Personal information
- Birth name: Luc Aloyse Yvon Holtz
- Date of birth: 14 June 1969 (age 57)
- Place of birth: Ettelbruck, Luxembourg
- Height: 1.76 m (5 ft 9+1⁄2 in)
- Position: Midfielder

Team information
- Current team: Metz (manager)

Youth career
- Montceau-les-Mines

Senior career*
- Years: Team / Apps / (Gls)
- 1990–1992: Red Boys Differdange / 56 / (25)
- 1992–1999: Avenir Beggen / 154 / (61)
- 1999–2008: Etzella Ettelbruck / 134 / (25)
- Total:  / 344 / (111)

International career
- 1991–2002: Luxembourg / 55 / (1)

Managerial career
- 1999–2008: Etzella Ettelbruck
- 2008–2010: Luxembourg U21
- 2010–2025: Luxembourg
- 2025–2026: SV Waldhof Mannheim
- 2026–: Metz

= Luc Holtz =

Luxembourgish footballer (born 1969)

Luc Aloyse Yvon Holtz (born 14 June 1969) is a Luxembourgish professional football manager and former international player.
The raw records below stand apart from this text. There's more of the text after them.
variable {B payload tail : List Byte} {p : Nat} {fid len c : Byte} (hlen : payload.length = len.toNat)
  (h : B.drop p = 0xF0 :: 0xA1 :: fid :: len :: (payload ++ c :: tail))

include hlen h

/-- Its computed checksum is the sum of the bytes from its identifier to the end of its payload (R84, R134). -/
theorem cksum_eq_sum8_extract : cksum fid len payload = sum8 (B.extract (p + 2) (p + 4 + len.toNat)) := by
  rw [Nat.add_assoc, extract_add_of_drop h, cksum, ← hlen, Nat.add_comm]
  simp

/-- Its payload (R134). -/
theorem extract_payload : B.extract (p + 4) (p + 4 + len.toNat) = payload := by
  rw [Nat.add_assoc, extract_add_of_drop h, ← hlen]
  simp

/-- Its checksum byte (R134). -/
theorem getElem?_received : B[p + 4 + len.toNat]? = some c := by
  rw [Nat.add_assoc, getElem?_add_of_drop h, ← hlen, Nat.add_comm]
  simp

/-- Its bytes are there (R133). -/
theorem not_length_sub_lt : ¬ B.length - p < len.toNat + 5 := by
  rw [length_sub_of_drop h, ← hlen]
  simp

end

/-! ### Verdicts -/

/-- Bytes whose first two are not header and reply command code are no start (R132). -/
theorem examine_notStart {r : List Byte} (h6 : 6 ≤ r.length) (h : r[0]? ≠ some 0xF0 ∨ r[1]? ≠ some 0xA1) :
    examine r = .notStart := by
  obtain ⟨b0, b1, fid, len, rest, rfl, hrest⟩ := exists_head h6
  rw [examine_of_long hrest, if_pos]
  simpa using h

/-- A candidate whose bytes are not all there is incomplete (R133). -/
theorem examine_incomplete {fid len : Byte} {rest : List Byte} (h2 : 2 ≤ rest.length)
    (h : rest.length < len.toNat + 1) : examine (0xF0 :: 0xA1 :: fid :: len :: rest) = .incomplete := by
  rw [examine_of_long h2]
  simp [h]

end Sys2Proof

namespace Sys2Proof.Machine

/-! ### Inbound instructions -/

/-- Settles O26: an inbound instruction is the dispatch rule of its frame, or `R.OTHER` of any identifier; either
consumes the frame after a write or after one event. -/
theorem repliesChangeOnlyDsAndThePass : Obligations.RepliesChangeOnlyDsAndThePass := by
  intro i fid p s hreply
  rcases Instr.eq_decodeReply_or_rOther hreply with rfl | rfl
  · refine ⟨_, _, exec_decodeReply_eq_afterFrame fid p s, ?_⟩
    rcases dispatchEffect_event s.ds fid p with hnone | ⟨e, hone⟩
    · simp [hnone]
    · simp [hone]
  · exact ⟨s.ds, [.unrecognizedField fid p.length], congrArg Host.Outcome.next (consumeFrame_raise ..), Nat.le_refl 1,
      fun _ => rfl⟩

/-! ### One position of the scan -/

/-- The scan stops exactly where the bytes from `pos` on are settled (R131, R133). -/
theorem scanStep_eq_none {s : State} : scanStep s = none ↔ settled (rest s) := by
  rw [scanStep_eq, Option.map_eq_none_iff, verdictMove_eq_none]

theorem scanStep_of_notStart {s : State} (h : examine (rest s) = .notStart) : scanStep s = some (resync s) := by
  rw [scanStep, h]

theorem scanStep_of_badChecksum {s : State} {fid c r : Byte} {length : Nat}
    (h : examine (rest s) = .badChecksum fid length c r) :
    scanStep s = some (takeChecksumError fid length c r s) := by
  rw [scanStep, h]

/-- A frame is dispatched and consumed, as the execution of its instruction is (R135, R160). -/
theorem scanStep_of_frame {s : State} {fid : Byte} {payload : List Byte} (h : examine (rest s) = .frame fid payload) :
    scanStep s = some (s.afterFrame (dispatchEffect s.ds fid payload).1 payload.length
      (dispatchEffect s.ds fid payload).2) := by
  rw [scanStep, h]
  exact congrArg some (Host.Outcome.next.inj
    ((exec_decodeReply fid payload s).symm.trans (exec_decodeReply_eq_afterFrame fid payload s)))

/-- Settles O30: the verdict on the bytes from `pos` on is that of step 1, 2 or 3. -/
theorem scanStopsAndSkips : Obligations.ScanStopsAndSkips := by
  intro s
  have hrest : s.buf.drop s.pass.pos = rest s := rfl
  have hget (k : Nat) : s.buf[s.pass.pos + k]? = (rest s)[k]? := getElem?_add_of_drop hrest k
  rw [length_sub_of_drop hrest, show s.buf[s.pass.pos]? = (rest s)[0]? from hget 0, hget, hget]
  refine ⟨fun hfew => scanStep_eq_none.mpr (.inl (examine_of_short hfew)), fun hsix => ⟨fun hstart => ?_, ?_⟩⟩
  · exact scanStep_of_notStart (examine_notStart (Nat.le_of_not_lt hsix) hstart)
  · intro len h0 h1 h3 hpart
    obtain ⟨b0, b1, fid, len', tail, hhead, htail⟩ := exists_head (Nat.le_of_not_lt hsix)
    rw [hhead] at h0 h1 h3 hpart
    cases h0
    cases h1
    cases h3
    refine scanStep_eq_none.mpr (.inr ?_)
    rw [hhead]
    exact examine_incomplete htail (by simpa using hpart)

/-- Settles O31: the candidate is its header, command code, identifier, length, payload and checksum byte, and the
verdict on it is that of step 4. -/
theorem scanValidatesTheChecksum : Obligations.ScanValidatesTheChecksum := by
  intro s fid len hsix h0 h1 h2 h3 hall
  have hget (k : Nat) : s.buf[s.pass.pos + k]? = (rest s)[k]? := getElem?_add_of_drop rfl k
  obtain ⟨body, hbody⟩ := exists_eq_cons_of_getElem? ((hget 0).symm.trans h0) ((hget 1).symm.trans h1)
    ((hget 2).symm.trans h2) ((hget 3).symm.trans h3)
  rw [length_sub_of_drop hbody] at hsix hall
  obtain ⟨payload, r, tail, rfl, hlen⟩ :=
    exists_eq_append_cons (l := body) (n := len.toNat) (by simp at hall; omega)
  have h6 : 6 ≤ payload.length + tail.length + 5 := by simp at hsix; omega
  refine ⟨cksum fid len payload, r, cksum_eq_sum8_extract hlen hbody, getElem?_received hlen hbody,
    fun hbad => ?_, ?_⟩
  · have hverdict := hbody ▸ examine_badChecksum hlen h6 hbad
    rw [hlen] at hverdict
    exact scanStep_of_badChecksum hverdict
  · rintro rfl
    rw [extract_payload hlen hbody]
    refine ⟨_, exec_decodeReply_eq_afterFrame fid payload s, ?_, ?_, rfl⟩
    · exact scanStep_of_frame (hbody ▸ examine_frame hlen h6)
    · rw [← hlen]
      rfl

/-! ### The output ports -/

/-- Settles O58: what an instruction presents is what it presents where nothing was presented before, added at the
end (O57). -/
theorem outputsOnlyGrow : Obligations.OutputsOnlyGrow := by
  intro i s t hexec
  obtain ⟨u, -, -, htx, hres, hsnap, hpolled⟩ := (outputsAreNotRead i s).1 t hexec
  exact ⟨⟨u.tx, htx.symm⟩, ⟨u.res, hres.symm⟩, ⟨u.snap, hsnap.symm⟩, ⟨u.polled, hpolled.symm⟩⟩

end Sys2Proof.Machine
end

section
/-! Whole passes (R130 to R148): FEED is the reference function of R139, a stream may be split into feeds anywhere
(R144), and what a pass makes of garbage, of altered, partial, empty and outgoing frames. -/

namespace Sys2Proof.Machine

/-! ### Moves and stops -/

/-- Everything on which the scan stops (R131, R133). -/
theorem settled_cases {b : List Byte} (h : settled b) :
    b.length < 6 ∨ ∃ fid len rest, b = 0xF0 :: 0xA1 :: fid :: len :: rest ∧ 2 ≤ rest.length ∧
      rest.length < len.toNat + 1 := by
  rcases examine_cases b with ⟨-, hfew⟩ | ⟨b0, b1, fid, len, rest, rfl, hrest, ⟨hverdict, -⟩ | ⟨rfl, rfl, -, hpart⟩ |
      ⟨_, _, _, -, -, -, -, -, hverdict⟩ | ⟨_, _, -, -, -, -, hverdict⟩⟩
  · exact .inl hfew
  · simp [settled, hverdict] at h
  · exact .inr ⟨fid, len, rest, rfl, hrest, hpart⟩
  · simp [settled, hverdict] at h
  · simp [settled, hverdict] at h

/-- Everything the scan moves on from, and how (R132, R134, R135). -/
theorem verdictMove_cases {d : DeviceState} {b : List Byte} {m : DeviceState × Nat × Nat × List Event}
    (h : verdictMove d (examine b) = some m) :
    6 ≤ b.length ∧
    (((b[0]? ≠ some 0xF0 ∨ b[1]? ≠ some 0xA1) ∧ m = (d, 1, 0, [])) ∨
     (∃ fid len payload c tail, b = 0xF0 :: 0xA1 :: fid :: len :: (payload ++ c :: tail) ∧
       payload.length = len.toNat ∧ cksum fid len payload ≠ c ∧
       m = (d, 1, 0, [.checksumError fid len.toNat (cksum fid len payload) c])) ∨
     (∃ fid len payload tail, b = 0xF0 :: 0xA1 :: fid :: len :: (payload ++ cksum fid len payload :: tail) ∧
       payload.length = len.toNat ∧
       m = ((dispatchEffect d fid payload).1, len.toNat + 5, 1, (dispatchEffect d fid payload).2))) := by
  refine ⟨(verdictMove_bounds h).1, ?_⟩
  rcases examine_cases b with ⟨hverdict, -⟩ | ⟨b0, b1, fid, len, rest, rfl, -, ⟨hverdict, hstart⟩ |
      ⟨-, -, hverdict, -⟩ | ⟨payload, c, tail, rfl, rfl, rfl, hlen, hbad, hverdict⟩ |
      ⟨payload, tail, rfl, rfl, rfl, hlen, hverdict⟩⟩
  · simp [hverdict, verdictMove] at h
  · rw [hverdict] at h
    cases h
    exact .inl ⟨by simpa using hstart, rfl⟩
  · simp [hverdict, verdictMove] at h
  · rw [hverdict] at h
    cases h
    exact .inr (.inl ⟨fid, len, payload, c, tail, rfl, hlen, hbad, rfl⟩)
  · rw [hverdict] at h
    cases h
    exact .inr (.inr ⟨fid, len, payload, tail, rfl, hlen, by rw [hlen]⟩)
He is the current manager of club Metz. He previously coached the Luxembourg national football team from 2010 to 2025, having played for the team from 1991 to 2002.

==Club career==
A central midfield playmaker, Holtz started his career at Red Boys Differdange before joining Avenir Beggen for the 1992–93 season. With Avenir Beggen he immediately won two successive league and cup doubles and he himself claimed the 1993 Luxembourgish Footballer of the Year award.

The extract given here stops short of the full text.